■ **PROBLEM**
Pick out the lines below with "storeOf" and list them.

■ **DATA SUPPLIED**
Start of Block
/-- OUT (R152): one byte, the low byte of R0; a failing console raises IOError with `CON` unchanged
(R184, no retry: the spec's decision D12; R185, decision D10). -/
def Obligations.OutEmitsLowByte : Prop :=
  (∀ w : Word, opcodeField w = 0b1111#4 → fieldVect w = 0x21#8 → decode w = .trapOut (fieldIgn4 w)) ∧
  (∀ (ign : BitVec 4) (s : State), s.turn.fail = false →
    ∃ t, exec (.trapOut ign) s = .next t ∧ t.con = s.con ++ [BitVec.ofNat 8 ((s.reg .r0).toNat % 256)] ∧
      t.reg .r7 = s.pc ∧ KeepsOthers s t [.r7] ∧
      t = { s with regs := t.regs, con := t.con, kbd := pendingInput s, turns := s.turns.tail }) ∧
  (∀ (ign : BitVec 4) (s : State), s.turn.fail = true →
    ∃ t, exec (.trapOut ign) s = .next t ∧ FaultedWith t (.ioError .con) (encode (.trapOut ign)) ∧
      t.reg .r7 = s.pc ∧ KeepsOthers s t [.r7] ∧
      t = { s with regs := t.regs, kbd := pendingInput s, turns := s.turns.tail, status := t.status,
                   faultRecord := t.faultRecord })

/-- PUTS (R153): the low byte of each word, the zero word not; R0 is not advanced (the spec's decision D17); on a
console that works, one that fails part-way (R184, decision D12; R185, decision D10), and a scan that polls at `0xFE00` (decision
D16), where the word `0x8000` of a key emits the byte `0x00`. -/
def Obligations.PutsPrintsString : Prop :=
  (∀ w : Word, opcodeField w = 0b1111#4 → fieldVect w = 0x22#8 → decode w = .trapPuts (fieldIgn4 w)) ∧
  ∀ (ign : BitVec 4) (s : State),
    PrintsString (fun w => [BitVec.ofNat 8 (w.toNat % 256)]) (s.reg .r0) (encode (.trapPuts ign)) s
      (exec (.trapPuts ign) s)

/-- PUTSP (R155), for both values of `PUTSP_BASE` (assumption 4): the low byte of each word, then the high byte if it
is not zero; no register but R7 changes (the spec's decision D17); with the same clauses and decisions as PUTS, the word
`0x8000`
of a key emitting `0x00` and `0x80`. -/
def Obligations.PutspPrintsPackedString : Prop :=
  (∀ w : Word, opcodeField w = 0b1111#4 → fieldVect w = 0x24#8 → decode w = .trapPutsp (fieldIgn4 w)) ∧
  ∀ (ign : BitVec 4) (s : State) (start : Word),
    (s.config.putspBase = .fixedZero → start = 0#16) → (s.config.putspBase = .fromR0 → start = s.reg .r0) →
    PrintsString
      (fun w => if w.toNat / 256 = 0 then [BitVec.ofNat 8 (w.toNat % 256)]
        else [BitVec.ofNat 8 (w.toNat % 256), BitVec.ofNat 8 (w.toNat / 256)])
      start (encode (.trapPutsp ign)) s (exec (.trapPutsp ign) s)

/-- IN (R154): GETC with echo and flags. If the keyboard fails R0 is unchanged; if the echo fails R0 is
written and the flags are not (R185, the spec's decision D10). There is no retry (decision D12) and no
prompt (decision D19). -/
def Obligations.InReadsEchoesAndSetsFlags : Prop :=
  (∀ w : Word, opcodeField w = 0b1111#4 → fieldVect w = 0x23#8 → decode w = .trapIn (fieldIgn4 w)) ∧
  (∀ (ign : BitVec 4) (s : State) (c : Nat) (rest : List Nat),
    s.turn.fail = false → pendingInput s = c :: rest → s.arrive.turn.fail = false →
    ∃ t, exec (.trapIn ign) s = .next t ∧ t.reg .r0 = BitVec.ofNat 16 (c % 256) ∧ t.reg .r7 = s.pc ∧
      KeepsOthers s t [.r0, .r7] ∧ t.con = s.con ++ [BitVec.ofNat 8 (c % 256)] ∧
      t.cond = (if c % 256 = 0 then .zero else .positive) ∧
      t = { s with regs := t.regs, con := t.con, cond := t.cond, kbd := rest ++ s.arrive.turn.keys,
                   turns := s.turns.tail.tail }) ∧
  (∀ (ign : BitVec 4) (s : State) (c : Nat) (rest : List Nat),
    s.turn.fail = false → pendingInput s = c :: rest → s.arrive.turn.fail = true →
    ∃ t, exec (.trapIn ign) s = .next t ∧ FaultedWith t (.ioError .con) (encode (.trapIn ign)) ∧
      t.reg .r0 = BitVec.ofNat 16 (c % 256) ∧ t.reg .r7 = s.pc ∧ KeepsOthers s t [.r0, .r7] ∧
      t = { s with regs := t.regs, kbd := rest ++ s.arrive.turn.keys, turns := s.turns.tail.tail,
                   status := t.status, faultRecord := t.faultRecord }) ∧
  (∀ (ign : BitVec 4) (s : State), s.turn.fail = true →
    ∃ t, exec (.trapIn ign) s = .next t ∧ FaultedWith t (.ioError .kbd) (encode (.trapIn ign)) ∧
      t.reg .r7 = s.pc ∧ KeepsOthers s t [.r7] ∧
      t = { s with regs := t.regs, kbd := pendingInput s, turns := s.turns.tail, status := t.status,
                   faultRecord := t.faultRecord })

/-- HALT (R156): the status and R7, nothing else; that `CON` gets no message is the spec's decision D19. -/
def Obligations.HaltEndsRun : Prop :=
  (∀ w : Word, opcodeField w = 0b1111#4 → fieldVect w = 0x25#8 → decode w = .trapHalt (fieldIgn4 w)) ∧
  ∀ (ign : BitVec 4) (s : State), ∃ t, exec (.trapHalt ign) s = .next t ∧ t.status = .halted ∧
    t.reg .r7 = s.pc ∧ KeepsOthers s t [.r7] ∧ t = { s with regs := t.regs, status := t.status }

/-- TRAP with an undefined vector (R157): R7 is saved, then InvalidTrapVector is raised (in this order by the
spec's decision D11). -/
def Obligations.UndefinedVectorFaults : Prop :=
  (∀ w : Word, opcodeField w = 0b1111#4 → ((fieldVect w).toNat < 0x20 ∨ 0x25 < (fieldVect w).toNat) →
    decode w = .trapOther (fieldIgn4 w) (fieldVect w)) ∧
  ∀ (ign : BitVec 4) (vect : BitVec 8) (s : State), ∃ t, exec (.trapOther ign vect) s = .next t ∧
    FaultedWith t .invalidTrapVector (encode (.trapOther ign vect)) ∧ t.reg .r7 = s.pc ∧
    KeepsOthers s t [.r7] ∧
    t = { s with regs := t.regs, status := t.status, faultRecord := t.faultRecord }

/-! ### Illegal opcodes -/

/-- RES (R170): IllegalOpcode with opcode 13; nothing else changes. -/
def Obligations.ReservedOpcodeFaults : Prop :=
  (∀ w : Word, opcodeField w = 0b1101#4 → decode w = .res (fieldIgn12 w)) ∧
  ∀ (ign : BitVec 12) (s : State), ∃ t r, exec (.res ign) s = .next t ∧ t.status = .faulted ∧
    t.faultRecord = some r ∧ r.cause = .illegalOpcode ∧ r.ir = encode (.res ign) ∧ r.opcode = 13#4 ∧
    r.faultPc = s.pc ∧ r.faultAddr = s.pc - 1#16 ∧
    t = { s with status := t.status, faultRecord := t.faultRecord }

/-- Opcode `1000` (R171): the same with opcode 8 (the spec's decision D5). -/
def Obligations.UndefinedOpcodeFaults : Prop :=
  (∀ w : Word, opcodeField w = 0b1000#4 → decode w = .undef1000 (fieldIgn12 w)) ∧
  ∀ (ign : BitVec 12) (s : State), ∃ t r, exec (.undef1000 ign) s = .next t ∧ t.status = .faulted ∧
    t.faultRecord = some r ∧ r.cause = .illegalOpcode ∧ r.ir = encode (.undef1000 ign) ∧ r.opcode = 8#4 ∧
    r.faultPc = s.pc ∧ r.faultAddr = s.pc - 1#16 ∧
    t = { s with status := t.status, faultRecord := t.faultRecord }

/-! ### Blocking and string scans -/

/-- A GETC or IN that finds no character leaves every field of CORE as it was before the step: only the
environment moves on (R158; that this is a step of its own is the model's choice, assumption 8). -/
def Obligations.GetcAndInWait : Prop :=
  ∀ s : State, s.status = .running → Waits (decode s.fetch.1) s.fetch.2 →
    ∃ t, step s = .next t ∧ t = { s with kbd := [], turns := s.turns.tail }

/-- PUTS and PUTSP end on every memory when no key arrives after the planned turns, by the zero word with the
status as it was or by the IOError of a failing console; if the console never fails, by the zero word (R67, R153,
R155, R184). An endless scan needs an endless supply of keys. -/
def Obligations.ScansEndOnFiniteInput : Prop :=
  ∀ (ign : BitVec 4) (i : Instr) (s : State), i = .trapPuts ign ∨ i = .trapPutsp ign → s.lastTurn.keys = [] →
    ∃ t, exec i s = .next t ∧
      ((t.status = s.status ∧ t.faultRecord = s.faultRecord) ∨
        (¬NeverFails s ∧ FaultedWith t (.ioError .con) (encode i)))

/-- A scan can be endless only if every ordinary cell is non-zero (R67). The spec's hang is the model's fault
scanNeverEnds (assumption 6). -/
def Obligations.EndlessScanNeedsFullMemory : Prop :=
  ∀ (ign : BitVec 4) (s : State),
    exec (.trapPuts ign) s = .fault .scanNeverEnds ∨ exec (.trapPutsp ign) s = .fault .scanNeverEnds →
    ∀ a : Word, a ≠ 0xFE00#16 → a ≠ 0xFE02#16 → s.mem.read a ≠ 0#16

/-- And it is endless when every cell is non-zero, a key with a non-zero low byte is always pending, and the
console never fails (R67: the instruction never completes). That the model answers such a scan by the fault
scanNeverEnds, after a bound, is its own way of saying so (assumption 6). -/
def Obligations.ScanOfFullMemoryIsEndless : Prop :=
  ∀ (ign : BitVec 4) (s : State), (∀ a : Word, s.mem.read a ≠ 0#16) → s.turns = [] →
    s.lastTurn.fail = false → s.lastTurn.keys ≠ [] → (∀ c ∈ s.kbd ++ s.lastTurn.keys, c % 256 ≠ 0) →
    exec (.trapPuts ign) s = .fault .scanNeverEnds ∧ exec (.trapPutsp ign) s = .fault .scanNeverEnds

/-! ### Memory and the keyboard registers -/

/-- `MemRead` (R52): a read of `0xFE00` polls first, every other read is plain. That the poll takes the character
and overwrites whole cells is the spec's decisions D7 and D8. -/
def Obligations.MemReadPollsKeyboard : Prop :=
  (∀ (s : State) (a : Word), a ≠ 0xFE00#16 → s.memRead a = (s.mem.read a, s)) ∧
  (∀ (s : State) (c : Nat) (rest : List Nat), pendingInput s = c :: rest →
    ∃ t, s.memRead 0xFE00#16 = (0x8000#16, t) ∧ t.mem.read 0xFE00#16 = 0x8000#16 ∧
      t.mem.read 0xFE02#16 = BitVec.ofNat 16 (c % 256) ∧
      (∀ a, a ≠ 0xFE00#16 → a ≠ 0xFE02#16 → t.mem.read a = s.mem.read a) ∧
      t = { s with mem := t.mem, kbd := rest, turns := s.turns.tail }) ∧
  (∀ s : State, pendingInput s = [] →
    ∃ t, s.memRead 0xFE00#16 = (0x0000#16, t) ∧ t.mem.read 0xFE00#16 = 0x0000#16 ∧
      (∀ a, a ≠ 0xFE00#16 → t.mem.read a = s.mem.read a) ∧
      t = { s with mem := t.mem, kbd := [], turns := s.turns.tail })

/-- Two reads of KBSR with two characters pending both report ready and the first character is lost; with
one pending the second read reports none and KBDR keeps the character (R53 items 1 to 3). -/
def Obligations.SecondKbsrReadReportsNextKey : Prop :=
  ∀ (s : State) (c : Nat) (rest : List Nat), s.kbd = c :: rest → s.turns = [] → s.lastTurn.keys = [] →
    ∃ t u, s.memRead 0xFE00#16 = (0x8000#16, t) ∧ t.memRead 0xFE02#16 = (BitVec.ofNat 16 (c % 256), t) ∧
      (∀ d rest', rest = d :: rest' → t.memRead 0xFE00#16 = (0x8000#16, u) ∧
        u.memRead 0xFE02#16 = (BitVec.ofNat 16 (d % 256), u) ∧ u.kbd = rest') ∧
      (rest = [] → t.memRead 0xFE00#16 = (0x0000#16, u) ∧
        u.memRead 0xFE02#16 = (BitVec.ofNat 16 (c % 256), u) ∧ u.kbd = [])

/-- `MemWrite` stores the word at its address and does nothing else, KBSR and KBDR included (R55). -/
def Obligations.MemWriteIsPlain : Prop :=
  ∀ (s : State) (a v : Word), (s.memWrite a v).mem.read a = v ∧
    (∀ b, b ≠ a → (s.memWrite a v).mem.read b = s.mem.read b) ∧
    s.memWrite a v = { s with mem := (s.memWrite a v).mem }

/-! ### Rules about every instruction -/

/-- No instruction writes a register that R21 does not give it. -/
def Obligations.OnlyListedRegistersChange : Prop :=
  ∀ (i : Instr) (s t : State), exec i s = .next t → KeepsOthers s t (writesRegs i)

/-- Only ADD, AND, NOT, LD, LDI, LDR, LEA and IN change the flags (R27). -/
def Obligations.OnlyListedInstructionsSetFlags : Prop :=
  ∀ (i : Instr) (s t : State), exec i s = .next t → setsCond i = false → t.cond = s.cond

/-- Where each instruction leaves `pc` (R24); a waiting GETC or IN has not ended its cycle and goes back to its
own address (R158). -/
def Obligations.PcAfterEachInstruction : Prop :=
  ∀ (i : Instr) (s t : State), exec i s = .next t →
    (¬Waits i s → t.pc = pcAfter i s) ∧ (Waits i s → t.pc = s.pc - 1#16)

/-- Memory changes only at the address of a store and, by the intercept, at KBSR and KBDR (R55, R61). -/
def Obligations.MemoryChangesOnlyByStores : Prop :=
  ∀ (i : Instr) (s t : State) (a : Word), exec i s = .next t → a ≠ 0xFE00#16 → a ≠ 0xFE02#16 →
    (∀ v, storeOf i s ≠ some (a, v)) → t.mem.read a = s.mem.read a

/-- The console output only grows (R36). -/
def Obligations.ConsoleOnlyGrows : Prop :=
  ∀ (i : Instr) (s t : State), exec i s = .next t → s.con <+: t.con

/-- HALTED is reached only by executing TRAP `0x25` (R31, R156). -/
def Obligations.OnlyHaltHalts : Prop :=
  ∀ s t : State, s.status = .running → step s = .next t → t.status = .halted →
    opcodeField s.fetch.1 = 0b1111#4 ∧ fieldVect s.fetch.1 = 0x25#8

/-- The complete list of fatal conditions (R180), each with its record: the word fetched, and the address
after the one it was fetched from (R32). -/
def Obligations.OnlyListedConditionsFault : Prop :=
  ∀ s t : State, s.status = .running → step s = .next t → t.status = .faulted →
    ∃ r, t.faultRecord = some r ∧ r.ir = s.fetch.1 ∧ r.faultPc = s.pc + 1#16 ∧ r.faultAddr = s.pc ∧
      ((r.cause = .illegalOpcode ∧ (r.opcode = 8#4 ∨ r.opcode = 13#4)) ∨
       (r.cause = .invalidTrapVector ∧ r.opcode = 15#4 ∧ (r.vector.toNat < 0x20 ∨ 0x25 < r.vector.toNat)) ∨
       (r.cause = .ioError .kbd ∧ r.opcode = 15#4 ∧ (r.vector = 0x20#8 ∨ r.vector = 0x23#8)) ∨
       (r.cause = .ioError .con ∧ r.opcode = 15#4 ∧ 0x21 ≤ r.vector.toNat ∧ r.vector.toNat ≤ 0x24))

/-- Every instruction runs in every state: it answers a next state, but for a PUTS or PUTSP whose scan never
ends (R67, R88, R137). In this the model's own choices are that a waiting GETC or IN has a next state (assumption 8),
that an endless scan is the fault scanNeverEnds (assumption 6), and that a fatal condition is a next state
(assumption 10). -/
def Obligations.EveryInstructionRuns : Prop :=
  ∀ (i : Instr) (s : State), (∃ t, exec i s = .next t) ∨
    (exec i s = .fault .scanNeverEnds ∧ ∃ ign, i = .trapPuts ign ∨ i = .trapPutsp ign)

/-- An instruction that uses neither keyboard nor console does the same whatever the environment holds and
does, and leaves it alone (R218). -/
def Obligations.KeyboardFreeInstructionsIgnoreInput : Prop :=
  ∀ (i : Instr) (s t : State) (kbd : List Nat) (turns : List Turn) (lastTurn : Turn), KeyboardFree i s →
    exec i s = .next t →
    exec i (withEnv s kbd turns lastTurn) = .next (withEnv t kbd turns lastTurn) ∧
      t = withEnv t s.kbd s.turns s.lastTurn

/-- A store is seen by the very next fetch (R64), at every address but `0xFE00`, which a fetch overwrites. -/
def Obligations.NextFetchSeesStore : Prop :=
  ∀ (i : Instr) (s t : State) (a v : Word), storeOf i s = some (a, v) → exec i s = .next t →
    t.pc = a → a ≠ 0xFE00#16 → t.fetch.1 = v

/-! ### Invariant, reset and load -/

/-- Every step keeps the invariant. -/
def Obligations.StepKeepsInvariant : Prop :=
  ∀ s t : State, Inv s → step s = .next t → Inv t

/-- The state after reset meets the invariant. -/
def Obligations.ResetMeetsInvariant : Prop := Inv State.reset

/-- Every state that a booted machine reaches meets the invariant: StepKeepsInvariant, from an invariant start. -/
def Obligations.BootedRunsKeepInvariant : Prop :=
  ∀ (cfg : Config) (kbd : List Nat) (turns : List Turn) (lastTurn : Turn) (bytes : List Byte) (s t : State)
    (k : Nat), boot cfg kbd turns lastTurn bytes = .ok s → Reaches k s t → Inv t

/-- The model's reset state. The spec gives the zero registers and cells, the empty record and the empty `CON` (R40).
The rest are the model's choices where the spec leaves a parameter: `cond` is the default ZERO of `RESET_COND` (the
spec's decision D3, assumption 4), the status is RUNNING before any `Run()` and the origin is 0 (assumption 2), and
no input is pending (assumption 3). -/
def Obligations.ResetStateValues : Prop :=
  (∀ r, State.reset.reg r = 0#16) ∧ State.reset.pc = 0#16 ∧ State.reset.cond = .zero ∧
    (∀ a, State.reset.mem.read a = 0#16) ∧ State.reset.status = .running ∧
    State.reset.faultRecord = none ∧ State.reset.con = [] ∧ State.reset.kbd = []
End of Block
■ **TASK OUTPUT**
    (∀ v, storeOf i s ≠ some (a, v)) → t.mem.read a = s.mem.read a
  ∀ (i : Instr) (s t : State) (a v : Word), storeOf i s = some (a, v) → exec i s = .next t →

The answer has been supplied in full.